* [PROBLEM] Nothing outside the range below should be printed. Output exactly the lines from the line with "The signed field at an offset. -/" to the line with "status := BitVec.ofNat", both included.

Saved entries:
-- ==== Sys2Proof/Machine/Wire.lean ====
section
/-! DEFINITION. Byte order, the CRC-16, and the layouts of the sensor frame, the peer records and the logger frames
(chapter 11), both ways. -/

namespace Sys2Proof.Machine

/-! ### Byte order (R196) -/

/-- The `k` bytes of a number, least significant first; higher bits are not sent (R196). -/
def leBytes : Nat → Nat → List Byte
  | 0, _ => []
  | k + 1, v => BitVec.ofNat 8 v :: leBytes k (v / 256)

/-- The unsigned number in a little-endian field (R196). -/
def leNat : List Byte → Nat
  | [] => 0
  | b :: bs => b.toNat + 256 * leNat bs

/-- The `k` bytes of a signed number in two's complement (R196). -/
def intBytes (k : Nat) (v : Int) : List Byte := leBytes k (v % (256 ^ k : Nat)).toNat

/-- The signed number in a little-endian two's complement field (R196). -/
def leInt (bs : List Byte) : Int :=
  if 2 * leNat bs < 256 ^ bs.length then (leNat bs : Int) else (leNat bs : Int) - (256 ^ bs.length : Nat)

/-- The bytes of the field at an offset. -/
def field (bs : List Byte) (off size : Nat) : List Byte := (bs.drop off).take size

/-- The unsigned field at an offset. -/
def uAt (bs : List Byte) (off size : Nat) : Nat := leNat (field bs off size)

/-- The signed field at an offset. -/
def sAt (bs : List Byte) (off size : Nat) : Int := leInt (field bs off size)

/-! ### CRC-16 (R196) -/

/-- One bit of the check: shift left, and subtract the polynomial x¹⁶ + x¹² + x⁵ + 1 when a bit leaves at the top. -/
def crcBit (c : BitVec 16) : BitVec 16 := if c.msb then (c <<< 1) ^^^ 0x1021#16 else c <<< 1

/-- One byte of the check, most significant bit first. -/
def crcByte (c : BitVec 16) (b : Byte) : BitVec 16 :=
  crcBit (crcBit (crcBit (crcBit (crcBit (crcBit (crcBit (crcBit (c ^^^ (b.setWidth 16 <<< 8)))))))))

/-- The CRC-16 of R196: initial value all ones, no reflection, no final inversion. -/
def crc16 (bs : List Byte) : BitVec 16 := bs.foldl crcByte 0xFFFF#16

/-- The check as sent: u16, low byte first (R196). -/
def crcBytes (bs : List Byte) : List Byte := leBytes 2 (crc16 bs).toNat

/-- Bytes with their check behind them. -/
def withCrc (bs : List Byte) : List Byte := bs ++ crcBytes bs

/-- Whether the last two bytes are the check over the others. -/
def crcGood (bs : List Byte) : Bool := bs.drop (bs.length - 2) = crcBytes (bs.take (bs.length - 2))

/-! ### Sensor frame (R198) -/

/-- The fields of a sample frame of 18 bytes, or none when its check fails (R16, R198). -/
def parseFrame (bs : List Byte) : Option Frame :=
  if crcGood (bs.drop 1) then
    some { seq := uAt bs 2 1, counts := sAt bs 3 4, x := sAt bs 7 2, y := sAt bs 9 2, temp := sAt bs 11 4
           status := BitVec.ofNat 3 (uAt bs 15 1) }
  else none

/-- A sample frame as the sensor head sends it (R198). -/
def encodeFrame (f : Frame) : List Byte :=
  0xA7#8 :: withCrc (leBytes 1 14 ++ leBytes 1 f.seq ++ intBytes 4 f.counts ++ intBytes 2 f.x ++ intBytes 2 f.y
    ++ intBytes 4 f.temp ++ leBytes 1 f.status.toNat)

/-- The frame receiver of the sensor port over a run of bytes: hunt for 0xA7, take the next byte as the length, go back
to hunting after a length other than 14, collect 18 bytes (R198). Answers the valid frames and the bytes of a frame not
yet complete. The first argument bounds the number of turns; one more than the bytes' count is enough. -/
def sensorFeed : Nat → List Byte → List Frame × List Byte
  | 0, bs => ([], bs)
  | _ + 1, [] => ([], [])
  | n + 1, m :: rest =>
    if m ≠ 0xA7#8 then sensorFeed n rest
    else match rest with
      | [] => ([], [m])
      | l :: rest' =>
        if l ≠ 14#8 then sensorFeed n rest'
        else if rest'.length < 16 then ([], m :: l :: rest')
        else
          let more := sensorFeed n (rest'.drop 16)
          match parseFrame (m :: l :: rest'.take 16) with
          | some f => (f :: more.1, more.2)
          | none => more

/-! ### Peer records (R199) -/

/-- A HEAD as sent: the node state is RUNNING (R81, R199). -/
def encodeHead (h : Head) : List Byte :=
  withCrc (leBytes 1 0xB1 ++ leBytes 1 h.sender ++ leBytes 1 h.role.code
    ++ leBytes 1 (h.tbState.code + 16 * NodeState.running.code) ++ leBytes 1 h.occState.code ++ leBytes 2 h.cycle
    ++ leBytes 1 h.epoch ++ leBytes 1 h.count ++ leBytes 3 h.homeId ++ intBytes 4 h.easting ++ intBytes 4 h.northing
    ++ intBytes 4 h.height ++ leBytes 4 h.latestObs)

/-- The time-base state a HEAD may carry: LOCKED or HOLDOVER (R81, R90). -/
def headTbState : Nat → Option TbState
  | 1 => some .locked
  | 2 => some .holdover
  | _ => none

/-- The HEAD in 30 bytes, or none when it is bad (R90). -/
def parseHead (bs : List Byte) : Option Head :=
  match Role.ofCode (uAt bs 2 1), headTbState (uAt bs 3 1 % 16), OccState.ofCode (uAt bs 4 1) with
  | some role, some tb, some occ =>
    if crcGood bs && uAt bs 0 1 = 0xB1 && 1 ≤ uAt bs 1 1 && uAt bs 1 1 ≤ 31
        && uAt bs 3 1 / 16 = NodeState.running.code && uAt bs 8 1 ≤ 5 then
      some { sender := uAt bs 1 1, role := role, tbState := tb, occState := occ, cycle := uAt bs 5 2
             epoch := uAt bs 7 1, count := uAt bs 8 1, homeId := uAt bs 9 3, easting := sAt bs 12 4
             northing := sAt bs 16 4, height := sAt bs 20 4, latestObs := uAt bs 24 4 }
    else none
  | _, _, _ => none

/-- An OBS or REV as sent (R199). -/
def encodeRecord : PeerRecord → List Byte
  | .obs o =>
    withCrc (leBytes 1 0xB2 ++ leBytes 2 o.series ++ leBytes 4 o.seq ++ leBytes 5 o.mid ++ intBytes 4 o.residual
      ++ leBytes 1 o.epoch ++ [o.flags])
  | .rev r =>
    withCrc (leBytes 1 0xB3 ++ leBytes 2 r.series ++ leBytes 1 r.epoch ++ leBytes 4 r.fromSeq ++ intBytes 4 r.step
      ++ leBytes 6 0)

/-- The OBS or REV in 20 bytes, or none when the record is bad (R91, R199). -/
def parseRecord (bs : List Byte) : Option PeerRecord :=
  if !crcGood bs then none
  else if uAt bs 0 1 = 0xB2 then
    some (.obs { series := uAt bs 1 2, seq := uAt bs 3 4, mid := uAt bs 7 5, residual := sAt bs 12 4
                 epoch := uAt bs 16 1, flags := BitVec.ofNat 8 (uAt bs 17 1) })
  else if uAt bs 0 1 = 0xB3 then
    some (.rev { series := uAt bs 1 2, epoch := uAt bs 3 1, fromSeq := uAt bs 4 4, step := sAt bs 8 4 })
  else none

/-! ### Logger frames (R174, R200) -/

/-- A logger frame: marker, then length, kind, sequence and payload with their check (R200). -/
def loggerFrame (kind seq : Byte) (payload : List Byte) : List Byte :=
  0x5C#8 :: withCrc (leBytes 2 payload.length ++ [kind, seq] ++ payload)

/-- What the frame receiver makes of a run of bytes (R174). -/
inductive LoggerItem where
  /-- A frame ended by a length above 512. -/
  | overlong (kind seq : Byte)
  /-- A complete frame, and whether its check passed. -/
  | frame (kind seq : Byte) (payload : List Byte) (passed : Bool)
  deriving DecidableEq, Repr

/-- The frame receiver of the logger port over a run of bytes (R174): hunt for 0x5C, collect the header, end the frame
there when its length is above 512, else collect the payload and the check. Answers the frames ended and the bytes of a
frame not yet complete. The first argument bounds the number of turns. -/
def loggerFeed : Nat → List Byte → List LoggerItem × List Byte
  | 0, bs => ([], bs)
  | _ + 1, [] => ([], [])
  | n + 1, m :: rest =>
    if m ≠ 0x5C#8 then loggerFeed n rest
    else match rest with
      | l0 :: l1 :: kind :: seq :: body =>
        let len := leNat [l0, l1]
        if 512 < len then
          let more := loggerFeed n body
          (.overlong kind seq :: more.1, more.2)
        else if body.length < len + 2 then ([], m :: rest)
        else
          let more := loggerFeed n (body.drop (len + 2))
          (.frame kind seq (body.take len) (crcGood (rest.take (len + 6))) :: more.1, more.2)
      | _ => ([], m :: rest)

end Sys2Proof.Machine
end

* [ANSWER TO THE EXERCISE]
/-- The signed field at an offset. -/
def sAt (bs : List Byte) (off size : Nat) : Int := leInt (field bs off size)

/-! ### CRC-16 (R196) -/

/-- One bit of the check: shift left, and subtract the polynomial x¹⁶ + x¹² + x⁵ + 1 when a bit leaves at the top. -/
def crcBit (c : BitVec 16) : BitVec 16 := if c.msb then (c <<< 1) ^^^ 0x1021#16 else c <<< 1

/-- One byte of the check, most significant bit first. -/
def crcByte (c : BitVec 16) (b : Byte) : BitVec 16 :=
  crcBit (crcBit (crcBit (crcBit (crcBit (crcBit (crcBit (crcBit (c ^^^ (b.setWidth 16 <<< 8)))))))))

/-- The CRC-16 of R196: initial value all ones, no reflection, no final inversion. -/
def crc16 (bs : List Byte) : BitVec 16 := bs.foldl crcByte 0xFFFF#16

/-- The check as sent: u16, low byte first (R196). -/
def crcBytes (bs : List Byte) : List Byte := leBytes 2 (crc16 bs).toNat

/-- Bytes with their check behind them. -/
def withCrc (bs : List Byte) : List Byte := bs ++ crcBytes bs

/-- Whether the last two bytes are the check over the others. -/
def crcGood (bs : List Byte) : Bool := bs.drop (bs.length - 2) = crcBytes (bs.take (bs.length - 2))

/-! ### Sensor frame (R198) -/

/-- The fields of a sample frame of 18 bytes, or none when its check fails (R16, R198). -/
def parseFrame (bs : List Byte) : Option Frame :=
  if crcGood (bs.drop 1) then
    some { seq := uAt bs 2 1, counts := sAt bs 3 4, x := sAt bs 7 2, y := sAt bs 9 2, temp := sAt bs 11 4
           status := BitVec.ofNat 3 (uAt bs 15 1) }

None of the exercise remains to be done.